**ABOUT THIS TASK:** Find "have hG : s.context" and "(hG : s.context" in the records below. Copy the lines holding them and every line between, exactly, and no others.
--- SOURCE INFORMATION ---
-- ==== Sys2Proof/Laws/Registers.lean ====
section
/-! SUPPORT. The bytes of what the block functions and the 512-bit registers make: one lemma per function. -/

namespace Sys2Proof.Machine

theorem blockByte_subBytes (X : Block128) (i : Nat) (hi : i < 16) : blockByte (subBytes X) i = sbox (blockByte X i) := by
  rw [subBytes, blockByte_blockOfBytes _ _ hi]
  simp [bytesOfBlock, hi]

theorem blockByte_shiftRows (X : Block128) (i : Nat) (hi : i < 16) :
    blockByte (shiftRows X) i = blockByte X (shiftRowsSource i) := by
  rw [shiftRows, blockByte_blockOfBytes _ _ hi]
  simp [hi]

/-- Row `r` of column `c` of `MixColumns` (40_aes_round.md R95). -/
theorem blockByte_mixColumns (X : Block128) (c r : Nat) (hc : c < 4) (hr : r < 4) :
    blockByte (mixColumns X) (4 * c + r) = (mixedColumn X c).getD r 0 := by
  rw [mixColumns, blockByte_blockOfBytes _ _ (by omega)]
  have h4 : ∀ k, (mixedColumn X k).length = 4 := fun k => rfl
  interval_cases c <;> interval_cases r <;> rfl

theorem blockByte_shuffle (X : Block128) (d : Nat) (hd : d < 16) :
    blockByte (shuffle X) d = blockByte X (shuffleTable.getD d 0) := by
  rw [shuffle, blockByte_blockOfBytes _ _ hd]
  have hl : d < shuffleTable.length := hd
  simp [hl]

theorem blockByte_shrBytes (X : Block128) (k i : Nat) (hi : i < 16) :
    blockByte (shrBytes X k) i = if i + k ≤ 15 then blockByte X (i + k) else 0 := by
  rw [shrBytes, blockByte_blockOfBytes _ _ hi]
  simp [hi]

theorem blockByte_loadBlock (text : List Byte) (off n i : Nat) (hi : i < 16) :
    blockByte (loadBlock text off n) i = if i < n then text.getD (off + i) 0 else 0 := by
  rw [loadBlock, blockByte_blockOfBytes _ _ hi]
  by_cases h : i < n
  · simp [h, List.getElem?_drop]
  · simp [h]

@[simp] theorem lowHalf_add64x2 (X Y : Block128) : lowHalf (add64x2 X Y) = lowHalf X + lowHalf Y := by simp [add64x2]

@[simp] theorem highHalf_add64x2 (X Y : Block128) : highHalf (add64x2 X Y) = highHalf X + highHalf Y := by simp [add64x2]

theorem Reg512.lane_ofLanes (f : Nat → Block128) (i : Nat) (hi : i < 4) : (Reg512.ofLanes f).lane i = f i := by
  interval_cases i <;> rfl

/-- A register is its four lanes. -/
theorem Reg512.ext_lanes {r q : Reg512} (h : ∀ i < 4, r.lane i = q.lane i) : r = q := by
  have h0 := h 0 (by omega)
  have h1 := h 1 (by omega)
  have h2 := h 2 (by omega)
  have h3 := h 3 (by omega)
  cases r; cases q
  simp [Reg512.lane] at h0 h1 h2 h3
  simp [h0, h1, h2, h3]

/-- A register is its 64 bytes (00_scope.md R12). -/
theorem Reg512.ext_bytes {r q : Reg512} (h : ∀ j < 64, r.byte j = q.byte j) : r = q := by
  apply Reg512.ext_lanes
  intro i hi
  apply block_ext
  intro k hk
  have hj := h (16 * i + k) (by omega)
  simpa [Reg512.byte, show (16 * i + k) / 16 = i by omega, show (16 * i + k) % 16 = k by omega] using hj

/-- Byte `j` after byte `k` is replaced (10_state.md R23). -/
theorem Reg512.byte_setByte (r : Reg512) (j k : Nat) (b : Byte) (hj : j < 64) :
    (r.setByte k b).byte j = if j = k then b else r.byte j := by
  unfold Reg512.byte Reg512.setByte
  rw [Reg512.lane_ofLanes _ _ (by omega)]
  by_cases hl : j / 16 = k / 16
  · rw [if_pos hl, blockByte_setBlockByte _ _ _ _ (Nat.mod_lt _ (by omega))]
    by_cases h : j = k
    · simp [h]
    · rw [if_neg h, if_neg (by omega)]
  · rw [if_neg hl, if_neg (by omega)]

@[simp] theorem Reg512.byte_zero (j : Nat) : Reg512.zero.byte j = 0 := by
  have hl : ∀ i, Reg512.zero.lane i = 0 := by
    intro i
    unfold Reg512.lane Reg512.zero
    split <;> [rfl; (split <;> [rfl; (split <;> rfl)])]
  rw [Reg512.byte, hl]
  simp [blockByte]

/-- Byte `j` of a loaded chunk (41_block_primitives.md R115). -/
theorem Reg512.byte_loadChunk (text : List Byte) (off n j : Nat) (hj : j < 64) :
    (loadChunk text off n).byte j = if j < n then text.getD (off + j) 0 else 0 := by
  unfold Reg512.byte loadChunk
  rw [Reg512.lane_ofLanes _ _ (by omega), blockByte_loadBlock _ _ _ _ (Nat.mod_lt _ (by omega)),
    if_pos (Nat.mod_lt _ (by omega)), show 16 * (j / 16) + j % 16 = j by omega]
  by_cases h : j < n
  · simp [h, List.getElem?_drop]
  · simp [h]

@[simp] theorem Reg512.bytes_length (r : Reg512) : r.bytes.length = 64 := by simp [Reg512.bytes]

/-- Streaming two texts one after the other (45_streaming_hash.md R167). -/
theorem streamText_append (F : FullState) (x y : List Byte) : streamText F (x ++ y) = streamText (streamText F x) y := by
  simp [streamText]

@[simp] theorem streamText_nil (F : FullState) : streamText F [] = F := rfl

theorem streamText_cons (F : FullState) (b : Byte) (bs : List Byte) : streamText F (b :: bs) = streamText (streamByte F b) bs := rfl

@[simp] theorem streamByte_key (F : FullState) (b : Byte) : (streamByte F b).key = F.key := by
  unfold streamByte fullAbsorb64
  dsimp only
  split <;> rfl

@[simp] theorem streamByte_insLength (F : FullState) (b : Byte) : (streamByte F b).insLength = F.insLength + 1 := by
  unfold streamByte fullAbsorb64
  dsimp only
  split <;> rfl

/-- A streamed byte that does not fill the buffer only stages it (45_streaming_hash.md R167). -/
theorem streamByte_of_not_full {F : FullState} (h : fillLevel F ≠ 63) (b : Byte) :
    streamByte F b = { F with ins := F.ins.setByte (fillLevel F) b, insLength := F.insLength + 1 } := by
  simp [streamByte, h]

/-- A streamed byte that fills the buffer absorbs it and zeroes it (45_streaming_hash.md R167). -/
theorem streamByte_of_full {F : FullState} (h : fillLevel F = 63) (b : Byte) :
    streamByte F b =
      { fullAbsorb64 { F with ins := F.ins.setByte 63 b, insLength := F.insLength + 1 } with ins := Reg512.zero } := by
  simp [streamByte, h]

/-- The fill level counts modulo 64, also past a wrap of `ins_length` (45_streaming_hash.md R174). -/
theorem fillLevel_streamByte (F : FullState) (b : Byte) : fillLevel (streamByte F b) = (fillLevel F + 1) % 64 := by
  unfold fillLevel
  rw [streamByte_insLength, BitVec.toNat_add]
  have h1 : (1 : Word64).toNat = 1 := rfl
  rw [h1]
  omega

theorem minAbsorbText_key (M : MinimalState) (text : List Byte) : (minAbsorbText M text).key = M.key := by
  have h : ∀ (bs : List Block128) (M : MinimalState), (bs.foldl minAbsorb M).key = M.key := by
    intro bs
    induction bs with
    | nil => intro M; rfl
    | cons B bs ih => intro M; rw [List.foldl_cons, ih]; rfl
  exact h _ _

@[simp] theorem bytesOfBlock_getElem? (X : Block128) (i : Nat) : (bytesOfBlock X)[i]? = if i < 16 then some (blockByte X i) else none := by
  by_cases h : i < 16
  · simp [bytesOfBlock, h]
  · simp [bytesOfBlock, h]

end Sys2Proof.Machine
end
---
--- SOURCE INFORMATION ---
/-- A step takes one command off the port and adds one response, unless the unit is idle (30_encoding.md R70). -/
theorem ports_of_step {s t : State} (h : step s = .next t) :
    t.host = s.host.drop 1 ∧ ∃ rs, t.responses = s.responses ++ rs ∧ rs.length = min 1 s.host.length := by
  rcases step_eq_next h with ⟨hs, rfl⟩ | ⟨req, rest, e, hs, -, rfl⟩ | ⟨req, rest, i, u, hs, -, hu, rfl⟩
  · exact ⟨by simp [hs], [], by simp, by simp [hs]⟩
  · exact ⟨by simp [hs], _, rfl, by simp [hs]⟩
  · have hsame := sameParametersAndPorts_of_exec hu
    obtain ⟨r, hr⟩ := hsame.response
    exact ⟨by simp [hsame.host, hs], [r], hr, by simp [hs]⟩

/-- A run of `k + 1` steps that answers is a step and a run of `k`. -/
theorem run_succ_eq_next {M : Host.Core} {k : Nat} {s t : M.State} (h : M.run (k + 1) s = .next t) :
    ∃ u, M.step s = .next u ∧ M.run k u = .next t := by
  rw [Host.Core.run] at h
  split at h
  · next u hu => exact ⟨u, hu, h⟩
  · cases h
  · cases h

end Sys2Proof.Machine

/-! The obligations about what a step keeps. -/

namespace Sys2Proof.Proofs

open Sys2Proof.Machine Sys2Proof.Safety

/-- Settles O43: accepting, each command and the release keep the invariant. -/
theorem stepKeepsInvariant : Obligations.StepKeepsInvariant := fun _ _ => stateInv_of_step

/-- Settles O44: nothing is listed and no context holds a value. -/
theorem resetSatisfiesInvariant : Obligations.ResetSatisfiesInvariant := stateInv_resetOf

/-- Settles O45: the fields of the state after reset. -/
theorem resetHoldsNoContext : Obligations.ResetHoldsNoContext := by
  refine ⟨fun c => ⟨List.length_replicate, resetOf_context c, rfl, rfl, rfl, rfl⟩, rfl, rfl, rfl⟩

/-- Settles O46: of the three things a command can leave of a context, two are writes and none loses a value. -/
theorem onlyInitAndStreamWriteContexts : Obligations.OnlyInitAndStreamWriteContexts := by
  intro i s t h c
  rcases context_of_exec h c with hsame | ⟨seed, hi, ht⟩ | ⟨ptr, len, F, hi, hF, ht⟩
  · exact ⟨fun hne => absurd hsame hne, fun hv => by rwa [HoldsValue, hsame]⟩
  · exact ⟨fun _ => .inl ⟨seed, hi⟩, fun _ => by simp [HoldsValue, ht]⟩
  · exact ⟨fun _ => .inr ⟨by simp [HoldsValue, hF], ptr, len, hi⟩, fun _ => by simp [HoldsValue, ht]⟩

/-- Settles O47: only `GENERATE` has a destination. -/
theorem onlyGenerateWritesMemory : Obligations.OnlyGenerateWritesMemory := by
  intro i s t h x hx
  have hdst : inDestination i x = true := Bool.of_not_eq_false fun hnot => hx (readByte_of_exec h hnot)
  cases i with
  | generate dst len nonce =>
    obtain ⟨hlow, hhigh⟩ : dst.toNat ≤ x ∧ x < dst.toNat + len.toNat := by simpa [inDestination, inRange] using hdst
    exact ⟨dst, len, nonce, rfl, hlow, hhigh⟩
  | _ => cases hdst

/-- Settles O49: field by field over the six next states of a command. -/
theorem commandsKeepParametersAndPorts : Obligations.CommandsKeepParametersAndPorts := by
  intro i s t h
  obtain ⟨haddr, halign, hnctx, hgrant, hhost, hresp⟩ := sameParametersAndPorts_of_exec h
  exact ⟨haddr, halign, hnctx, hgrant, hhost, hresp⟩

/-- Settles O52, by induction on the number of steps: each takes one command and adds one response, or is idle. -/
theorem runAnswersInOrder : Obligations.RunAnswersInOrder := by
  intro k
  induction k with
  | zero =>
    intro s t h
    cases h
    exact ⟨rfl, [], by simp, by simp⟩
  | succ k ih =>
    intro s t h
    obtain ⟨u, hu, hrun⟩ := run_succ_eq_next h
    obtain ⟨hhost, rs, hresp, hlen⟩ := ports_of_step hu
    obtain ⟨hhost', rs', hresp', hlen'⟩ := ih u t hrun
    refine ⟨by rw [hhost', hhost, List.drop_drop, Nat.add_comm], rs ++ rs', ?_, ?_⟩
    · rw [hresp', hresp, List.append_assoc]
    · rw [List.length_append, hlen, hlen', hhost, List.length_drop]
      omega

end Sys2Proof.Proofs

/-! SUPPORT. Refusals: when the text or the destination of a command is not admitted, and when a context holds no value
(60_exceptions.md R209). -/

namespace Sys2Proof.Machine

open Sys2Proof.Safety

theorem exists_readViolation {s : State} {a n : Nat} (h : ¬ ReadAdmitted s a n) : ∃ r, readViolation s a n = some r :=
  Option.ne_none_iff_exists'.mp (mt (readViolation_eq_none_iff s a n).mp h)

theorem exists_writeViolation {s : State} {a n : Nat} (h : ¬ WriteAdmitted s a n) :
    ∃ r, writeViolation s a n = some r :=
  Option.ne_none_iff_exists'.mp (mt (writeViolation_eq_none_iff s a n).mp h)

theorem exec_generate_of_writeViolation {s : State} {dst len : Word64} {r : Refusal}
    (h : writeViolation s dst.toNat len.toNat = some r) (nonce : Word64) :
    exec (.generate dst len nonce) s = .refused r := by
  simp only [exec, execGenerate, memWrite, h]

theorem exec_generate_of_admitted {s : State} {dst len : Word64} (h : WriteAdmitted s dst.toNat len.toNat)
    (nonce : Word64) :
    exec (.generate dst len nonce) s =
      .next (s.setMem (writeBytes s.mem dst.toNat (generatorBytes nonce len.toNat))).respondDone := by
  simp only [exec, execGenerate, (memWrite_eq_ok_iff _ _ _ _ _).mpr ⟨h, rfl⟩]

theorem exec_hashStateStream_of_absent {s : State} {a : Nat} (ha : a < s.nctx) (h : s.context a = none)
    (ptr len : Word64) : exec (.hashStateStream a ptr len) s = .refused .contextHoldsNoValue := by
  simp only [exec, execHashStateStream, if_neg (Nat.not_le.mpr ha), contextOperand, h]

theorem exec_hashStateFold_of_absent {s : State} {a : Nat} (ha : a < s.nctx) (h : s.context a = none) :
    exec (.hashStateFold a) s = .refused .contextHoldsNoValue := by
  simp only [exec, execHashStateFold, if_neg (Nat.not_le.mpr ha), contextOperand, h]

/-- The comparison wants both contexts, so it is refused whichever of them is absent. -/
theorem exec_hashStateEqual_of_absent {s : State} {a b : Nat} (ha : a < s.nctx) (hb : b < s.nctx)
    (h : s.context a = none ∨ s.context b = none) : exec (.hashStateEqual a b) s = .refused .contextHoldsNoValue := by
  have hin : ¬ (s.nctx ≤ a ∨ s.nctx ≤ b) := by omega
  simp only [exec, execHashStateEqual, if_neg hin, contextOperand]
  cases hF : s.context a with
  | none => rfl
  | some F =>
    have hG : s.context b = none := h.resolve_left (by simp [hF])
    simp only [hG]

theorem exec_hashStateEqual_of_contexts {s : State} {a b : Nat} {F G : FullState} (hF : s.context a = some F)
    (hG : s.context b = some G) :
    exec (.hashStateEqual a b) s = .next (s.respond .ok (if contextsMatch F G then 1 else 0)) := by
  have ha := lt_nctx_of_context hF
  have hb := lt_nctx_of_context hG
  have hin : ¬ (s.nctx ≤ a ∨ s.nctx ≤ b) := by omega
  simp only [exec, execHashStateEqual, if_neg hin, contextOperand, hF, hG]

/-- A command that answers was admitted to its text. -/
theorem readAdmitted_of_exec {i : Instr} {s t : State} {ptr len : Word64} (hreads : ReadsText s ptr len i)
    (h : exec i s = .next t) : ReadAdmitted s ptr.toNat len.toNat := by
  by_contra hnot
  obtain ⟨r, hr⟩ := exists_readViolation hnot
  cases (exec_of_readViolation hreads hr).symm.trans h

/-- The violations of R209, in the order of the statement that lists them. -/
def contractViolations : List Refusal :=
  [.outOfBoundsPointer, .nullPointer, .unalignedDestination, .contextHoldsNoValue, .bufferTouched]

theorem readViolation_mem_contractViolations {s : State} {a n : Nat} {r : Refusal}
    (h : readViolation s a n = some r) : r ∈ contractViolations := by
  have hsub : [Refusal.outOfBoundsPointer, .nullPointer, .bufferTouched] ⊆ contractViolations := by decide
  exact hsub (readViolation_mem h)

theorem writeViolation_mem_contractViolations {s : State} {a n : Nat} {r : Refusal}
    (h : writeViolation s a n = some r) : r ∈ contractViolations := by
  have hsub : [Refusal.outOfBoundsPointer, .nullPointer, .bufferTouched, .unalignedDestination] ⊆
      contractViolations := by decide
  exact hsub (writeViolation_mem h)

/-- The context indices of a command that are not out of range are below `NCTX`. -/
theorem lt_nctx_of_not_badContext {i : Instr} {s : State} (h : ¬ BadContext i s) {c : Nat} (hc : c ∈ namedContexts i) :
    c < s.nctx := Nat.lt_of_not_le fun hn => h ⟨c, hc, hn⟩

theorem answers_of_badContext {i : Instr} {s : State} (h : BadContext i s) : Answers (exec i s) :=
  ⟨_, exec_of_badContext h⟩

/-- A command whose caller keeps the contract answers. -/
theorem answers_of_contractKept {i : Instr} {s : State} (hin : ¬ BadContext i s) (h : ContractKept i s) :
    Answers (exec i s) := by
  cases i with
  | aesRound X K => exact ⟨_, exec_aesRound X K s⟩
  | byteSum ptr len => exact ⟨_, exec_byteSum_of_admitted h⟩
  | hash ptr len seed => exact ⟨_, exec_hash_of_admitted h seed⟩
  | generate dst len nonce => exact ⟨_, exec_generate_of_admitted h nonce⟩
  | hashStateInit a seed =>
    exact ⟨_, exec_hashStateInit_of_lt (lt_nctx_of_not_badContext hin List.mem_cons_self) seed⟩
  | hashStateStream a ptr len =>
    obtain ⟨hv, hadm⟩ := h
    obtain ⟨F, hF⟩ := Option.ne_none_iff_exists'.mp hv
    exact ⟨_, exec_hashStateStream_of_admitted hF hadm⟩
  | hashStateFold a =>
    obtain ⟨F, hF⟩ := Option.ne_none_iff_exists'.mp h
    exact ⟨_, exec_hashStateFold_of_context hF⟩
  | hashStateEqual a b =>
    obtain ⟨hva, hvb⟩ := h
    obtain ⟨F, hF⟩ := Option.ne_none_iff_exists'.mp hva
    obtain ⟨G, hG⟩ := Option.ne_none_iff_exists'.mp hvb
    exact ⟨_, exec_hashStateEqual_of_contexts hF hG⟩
---
**ANSWER SPACE:**
    have hG : s.context b = none := h.resolve_left (by simp [hF])
    simp only [hG]

theorem exec_hashStateEqual_of_contexts {s : State} {a b : Nat} {F G : FullState} (hF : s.context a = some F)
    (hG : s.context b = some G) :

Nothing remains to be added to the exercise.